Sutton Barton Farmhouse Including Front Garden Railings is a Grade II listed building in the East Devon local planning authority area, England. First listed on 8 March 1988. Farmhouse, country club. 1 related planning application.
Sutton Barton Farmhouse Including Front Garden Railings
- WRENN ID
- ancient-footing-root
- Grade
- II
- Local Planning Authority
- East Devon
- Country
- England
- Date first listed
- 8 March 1988
- Type
- Farmhouse, country club
- Source
- Historic England listing
Description
Sutton Barton Farmhouse Including Front Garden Railings
A farmhouse and country club with origins in the 16th or 17th century, much rebuilt around 1700, with some modernisation around 1970. The building is constructed from exposed local stone rubble with Beerstone ashlar quoins and coping. Stone rubble stacks predominate, mostly with 19th and 20th-century brick chimneyshafts, though one chimneyshaft on the main block to the left of centre, probably dating from around 1700, has panelled sides. The roof is slate, laid over what was formerly thatch.

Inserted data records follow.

/-- The STANDBY takes an agreed input frame, and so does a module that has just taken over for the start it still awaits (R32, R34, R128, R136, R139, R150, R261, R271). -/
def State.standbyFrame (s : State) (f : AgreedIn) : State :=
  let n := f.task
  let k := s.task n
  if (s.role ≠ .standby ∧ k.awaited.map Prod.fst ≠ some f.osn) ∨ !s.mode.isRun then s
  else
    let ahead := (f.osn + 2 ^ 32 - k.osn) % 2 ^ 32
    -- a start that R34 has skipped, or a repeated one, is not run later
    if (ahead = 0 ∨ 2 ^ 31 ≤ ahead) ∧ k.lastStamp ≠ 0 then s
    else
      -- the starts between, whose frames have not come, are late
      let s := if k.lastStamp = 0 ∨ s.pair.resync then s
        else (List.range (min (ahead - 1) 64)).foldl (fun s i => s.lateStart n ((k.osn + 1 + i) % 2 ^ 32)) s
      let s := s.modTask n (fun k => { k with
        osn := f.osn, epoch := f.epoch, lastStamp := f.stamp,
        awaited := if k.awaited.map Prod.fst = some f.osn then none else k.awaited })
      let s := ({ s with tk := { s.tk with peerForces := f.forces } }).refreshForces
      if s.pair.resync then s.withhold n 3 f.osn
      else if f.digest ≠ s.tk.prog.digest.toNat then s.withhold n 3 f.osn
      else if f.skip then s.skipStart n f.osn (!k.stopped)
      else
        let c : Cycle := {
          t0 := f.stamp, osn := f.osn, stamp := f.stamp, ap := f.ap, bp := f.bp,
          loaded := false, forces := f.forces, recovery := false, discard := false, since := s.tick, pairWord := f.pairWord }
        if k.stopped then s.withhold n 5 f.osn
        else if s.cycOpen n && !s.holdsStarts n then
          let s := (s.skipStart n f.osn true).withhold n 5 f.osn
          let s := s.modTask n (fun k => { k with
            lateOsns := (k.lateOsns.filter (fun o => decide ((f.osn + 2 ^ 32 - o) % 2 ^ 32 < 64))) ++ [f.osn] })
          if 3 ≤ (s.task n).lateOsns.length then
            (s.modTask n (fun k => { k with lateOsns := [] })).diverge 2 n f.osn
          else s
        else s.openCycle n c

/-! ## The state area -/

/-- The 64 bytes of line `l` of a task's state area. -/
def State.areaLine (s : State) (n l : Nat) : List Byte :=
  (List.range 64).map (fun i => tget (s.task n).area (64 * l + i) 0#8)

/-- What one retained line adds to the sum of R266. -/
def lineSum (l : Nat) (b : List Byte) : U64 := BitVec.ofNat 64 (beNat ((sha256 (leBytes 4 (64 * l) ++ b)).take 8))

/-- The sum over every line of the retained part (R266), built by a full read. -/
def State.hashArea (s : State) (n : Nat) : U64 :=
  (List.range (((s.decl n).retainSize + 63) / 64)).foldl (fun a l => a + lineSum l (s.areaLine n l)) 0

/-- Bytes of a task's state area set. -/
def areaPut (a : Tab Byte) (off : Nat) : List Byte → Tab Byte
  | [] => a
  | b :: t => areaPut (tset a off 0#8 b) (off + 1) t

/-- Write bytes to a task's state area: the granules of its retained part are dirtied (R61) and its sum follows (R266). -/
def State.writeArea (s : State) (n off : Nat) (b : List Byte) : State :=
  let lines := (List.range ((off % 64 + b.length + 63) / 64)).map (fun i => off / 64 + i)
  let kept := lines.filter (fun l => decide (64 * l < (s.decl n).retainSize))
  let before := kept.foldl (fun a l => a + lineSum l (s.areaLine n l)) (0 : U64)
  let s := s.modTask n (fun k => { k with area := areaPut k.area off b })
  let after := kept.foldl (fun a l => a + lineSum l (s.areaLine n l)) (0 : U64)
  let s := s.modTask n (fun k => { k with hash := k.hash - before + after })
  let gs := (kept.map (fun l => n * 2 ^ 16 + l / 64)).eraseDups
  { s with ret := { s.ret with dirty := s.ret.dirty ++ gs.filter (fun g => !s.ret.dirty.contains g) } }

/-- The value of a symbol in its task's state area, or its constant patch (R122, R156). -/
def State.patchSlot (s : State) (f : ProgSlot → ProgSlot) : State :=
  if s.tk.active = 0 then { s with tk := { s.tk with slotA := f s.tk.slotA } }
  else if s.tk.active = 1 then { s with tk := { s.tk with slotB := f s.tk.slotB } }
  else s

/-- One entry of a VALUE_WRITE applied (R155, R156). -/
def State.applyValue (s : State) (n sym len v : Nat) : State :=
  match s.tk.prog.syms[sym]? with
  | none => s
  | some y =>
    if bit y.flags 1 then
      s.patchSlot (fun p => { p with patches := (p.patches.filter (fun q => q.1 != sym)) ++ [(sym, v)] })
    else s.writeArea n y.offset (if y.type = 12 then beBytes len v else leBytes len v)

/-- The OSN of the first cycle that runs with values applied now (R155). -/
def State.nextOsn (s : State) (n : Nat) : Nat :=
  match s.cyc n with
  | some c => if c.loaded then wrapInc 32 (s.task n).osn else c.osn
  | none => wrapInc 32 (s.task n).osn

/-- A pending VALUE_WRITE may be applied now: the task's next cycle, which is open and not yet loaded or is still to come, is one
its boundary admits (R83, R155). A STANDBY waits for the slice load, so that both modules choose the same cycle. -/
def State.writeReady (s : State) (n : Nat) (w : ValueWrite) : Bool :=
  match s.cyc n with
  | some c => !c.loaded && decide (w.at_ ≤ c.t0)
  | none => s.role != .standby

/-- The pending VALUE_WRITEs and debug writes of a task are applied, between a close and the next slice load (R155, R309). While an
abandoned cycle awaits its recovery run the committed state area is its checkpoint and stays (R141). -/
def State.applyWrites (s : State) (n : Nat) : State :=
  if (match s.cyc n with | some c => c.loaded | none => false) || (s.task n).abandoned.isSome then s
  else
    let osn := s.nextOsn n
    let (ws, rest) := (s.task n).writes.partition (s.writeReady n)
    let s := s.modTask n (fun k => { k with writes := rest })
    let s := ws.foldl (fun s w =>
      let s := w.entries.foldl (fun s (y, l, v) => s.applyValue n y l v) s
      let s := { s with tk := { s.tk with changes := s.tk.changes + w.entries.length } }
      let s := s.raise 18 [(1, n), (4, osn), (2, w.entries.length)]
      let s := s.archCommand 0 0x0042 w.session.toNat w.body
      s.completeOpt w.op .ok (beBytes 4 osn)) s
    let ds := s.lk.writes.filter (fun w => w.task == n)
    let s := { s with lk := { s.lk with writes := s.lk.writes.filter (fun w => w.task != n) } }
    ds.foldl (fun s w => s.writeArea n w.addr w.bytes) s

The main block faces east-south-east with a three-room-and-through-passage plan. The left (south) end room is gable-ended with a stack; it was originally the kitchen with a service stair to the rear. Next to it is the former dining room with an axial stack backing onto the kitchen. On the north side of the passage is a parlour with an axial stack backing onto a crosswing that projects both front and back. This crosswing probably contained the principal rooms, including a principal parlour at the front with a gable-end stack, the main stair at the end of the main block, and another room to the rear (which has a 20th-century flat-roofed extension on its outer side). A two-room service wing projects at right angles to the rear of the kitchen. Some pre-1700 features and plan elements survive, suggesting the house may have been rebuilt in stages while still occupied. The room to the left of the present passage appears to have been the former hall, with the site of the earlier through-passage and service room now occupied by the kitchen. The earlier inner room end was evidently rebuilt and enlarged to form the present passage, parlour, and crosswing. The house is two storeys with attics in the rear service wing and a 19th-century single-storey outshot in front of the front left end.
The front elevation displays a regular seven-window arrangement of 20th-century replacement casements without glazing bars. The right five-window section is symmetrical about the passage front doorway, which still contains its original circa 1700 two-panel door behind a 19th-century gabled porch. At the left end is a 20th-century lean-to porch behind which stands a circa 1700 service doorway containing its original plank door with moulded coverstrips. The doorway still retains its original hood on shaped timber brackets, now incorporated into the porch. The roof and both wing roofs are gable-ended with shaped kneelers and coping. A two-window front faces the inner side of the front part of the crosswing; most windows here are circa 1700 oak mullion-and-transom windows with replacement glass. On the outer side of the crosswing, the stair is lit by a circa 1700 mullion-and-transom window containing rectangular panes of leaded glass. The first-floor windows at the back of the main block are similar, with some containing old green-tinted glass panes. Alongside the stair window is a reset early 17th-century oak three-light window with ovolo-moulded mullions. The main passage rear doorway contains its circa 1700 two-panel door under a contemporary hood.
Though full interior inspection was not available at the time of survey, a large 16th or 17th-century fireplace with a chamfered oak lintel was observed in the dining room, and the main block parlour contains a large bolection chimneypiece of circa 1700. Both these rooms have deeply chamfered axial beams. The circa 1700 staircase survives according to the farmer. The previous list description reports a "banqueting hall with fine ceiling beams and half an original fireplace with the date 1591". Circa 1700 joinery detail is suspected throughout the house.
A narrow strip of garden across the front of the main block is enclosed by a low brick wall with plain 19th-century cast iron railings and brick piers topped with Beerstone pyramid caps.
The property is one of several Marwood family mansions in the area. Sutton was known as Sutuna in the Domesday Book.